Fueron dos sobresaltos en La Rioja entre los que medió un abismo. Por un lado, el suceso de los dos menores de ocho y doce años que decidieron lanzarse a la aventura desde Oyón y, por otro, el asunto de los bachilleres que asaltaron los ordenadores de sus profesores para hacerse con los exámenes y venderlos a veinte euros.
La travesura de los niños alaveses fue precisamente eso, una niñería. Ignorando las consecuencias que conllevaba (en su búsqueda intervinieron la Ertzaintza, la Policía Local de Logroño, la Guardia Civil y la Policía Nacional), los chavales se desplazaron hasta Logroño ejerciendo precozmente el derecho a la libertad de movimiento al que sólo accederán cuando cumplan la mayoría de edad. Su escapada tuvo un final feliz y, por la tranquilidad de sus familias, cabe desear que hayan extraído alguna valiosa lección para el futuro.
Sin embargo, no puede calificarse de chiquillada lo ocurrido con el avispado ‘cartel’ de traficantes de pruebas académicas.
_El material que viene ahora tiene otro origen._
-- State.putKey
@[simp] theorem State.putKey_cores (s : State) (n : Nat) (v : List Byte) : (s.putKey n v).cores = s.cores := rfl
@[simp] theorem State.putKey_lcores (s : State) (n : Nat) (v : List Byte) : (s.putKey n v).lcores = s.lcores := rfl
@[simp] theorem State.putKey_mem (s : State) (n : Nat) (v : List Byte) : (s.putKey n v).mem = s.mem := rfl
@[simp] theorem State.putKey_keys (s : State) (n : Nat) (v : List Byte) : (s.putKey n v).keys = s.keys := rfl
@[simp] theorem State.putKey_keyCache (s : State) (n : Nat) (v : List Byte) : (s.putKey n v).keyCache = s.keyCache := rfl
@[simp] theorem State.putKey_keyMem (s : State) (n : Nat) (v : List Byte) : (s.putKey n v).keyMem = s.keyMem := rfl
@[simp] theorem State.putKey_stale (s : State) (n : Nat) (v : List Byte) : (s.putKey n v).stale = s.stale := rfl
@[simp] theorem State.putKey_upsets (s : State) (n : Nat) (v : List Byte) : (s.putKey n v).upsets = s.upsets := rfl
@[simp] theorem State.putKey_poison (s : State) (n : Nat) (v : List Byte) : (s.putKey n v).poison = s.poison := rfl
@[simp] theorem State.putKey_locks (s : State) (n : Nat) (v : List Byte) : (s.putKey n v).locks = s.locks := rfl
@[simp] theorem State.putKey_lockQueue (s : State) (n : Nat) (v : List Byte) : (s.putKey n v).lockQueue = s.lockQueue := rfl
@[simp] theorem State.putKey_timer (s : State) (n : Nat) (v : List Byte) : (s.putKey n v).timer = s.timer := rfl
@[simp] theorem State.putKey_plans (s : State) (n : Nat) (v : List Byte) : (s.putKey n v).plans = s.plans := rfl
@[simp] theorem State.putKey_perc (s : State) (n : Nat) (v : List Byte) : (s.putKey n v).perc = s.perc := rfl
@[simp] theorem State.putKey_carafe (s : State) (n : Nat) (v : List Byte) : (s.putKey n v).carafe = s.carafe := rfl
@[simp] theorem State.putKey_pf (s : State) (n : Nat) (v : List Byte) : (s.putKey n v).pf = s.pf := rfl
@[simp] theorem State.putKey_media (s : State) (n : Nat) (v : List Byte) : (s.putKey n v).media = s.media := rfl
@[simp] theorem State.putKey_egress (s : State) (n : Nat) (v : List Byte) : (s.putKey n v).egress = s.egress := rfl
@[simp] theorem State.putKey_zdp (s : State) (n : Nat) (v : List Byte) : (s.putKey n v).zdp = s.zdp := rfl
@[simp] theorem State.putKey_log (s : State) (n : Nat) (v : List Byte) : (s.putKey n v).log = s.log := rfl
@[simp] theorem State.putKey_barista (s : State) (n : Nat) (v : List Byte) : (s.putKey n v).barista = s.barista := rfl
@[simp] theorem State.putKey_micro (s : State) (n : Nat) (v : List Byte) : (s.putKey n v).micro = s.micro := rfl
@[simp] theorem State.putKey_repair (s : State) (n : Nat) (v : List Byte) : (s.putKey n v).repair = s.repair := rfl
@[simp] theorem State.putKey_power (s : State) (n : Nat) (v : List Byte) : (s.putKey n v).power = s.power := rfl
@[simp] theorem State.putKey_jtag (s : State) (n : Nat) (v : List Byte) : (s.putKey n v).jtag = s.jtag := rfl
@[simp] theorem State.putKey_obj (s : State) (n : Nat) (v : List Byte) : (s.putKey n v).obj = s.obj := rfl
@[simp] theorem State.putKey_domains (s : State) (n : Nat) (v : List Byte) : (s.putKey n v).domains = s.domains := rfl
@[simp] theorem State.putKey_ro (s : State) (n : Nat) (v : List Byte) : (s.putKey n v).ro = s.ro := rfl
@[simp] theorem State.putKey_out (s : State) (n : Nat) (v : List Byte) : (s.putKey n v).out = s.out := rfl
@[simp] theorem State.putKey_freeCtr (s : State) (n : Nat) (v : List Byte) : (s.putKey n v).freeCtr = s.freeCtr := rfl
@[simp] theorem State.putKey_pending (s : State) (n : Nat) (v : List Byte) : (s.putKey n v).pending = s.pending := rfl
Desde el centro se asegura que «los menores no habían intentando lucrarse con los exámenes», pero lo cierto es que, en lugar de compartir los ejercicios con sus colegas de forma altruista, cobraban dinero por ello, cumpliendo la regla de oro de la economía de mercado: gastar muy poco (vale con tener conexión con Internet y notables habilidades informáticas) para producir un bien (mal en este caso) y obtener así un beneficio.
Tampoco ellos, como los pequeños de Oyón, midieron el alcance de su acción. Porque su actitud no se limitó a la esfera privada y a la vergüenza a la que expusieron a sus familias. En su ‘hazaña’ comprometieron innecesariamente el prestigio de su colegio, que hará bien en aplicar el reglamento interno con el máximo rigor y sin miramientos. Ellos tampoco los tuvieron con sus profesores y con los compañeros que se dejan los huevos estudiando.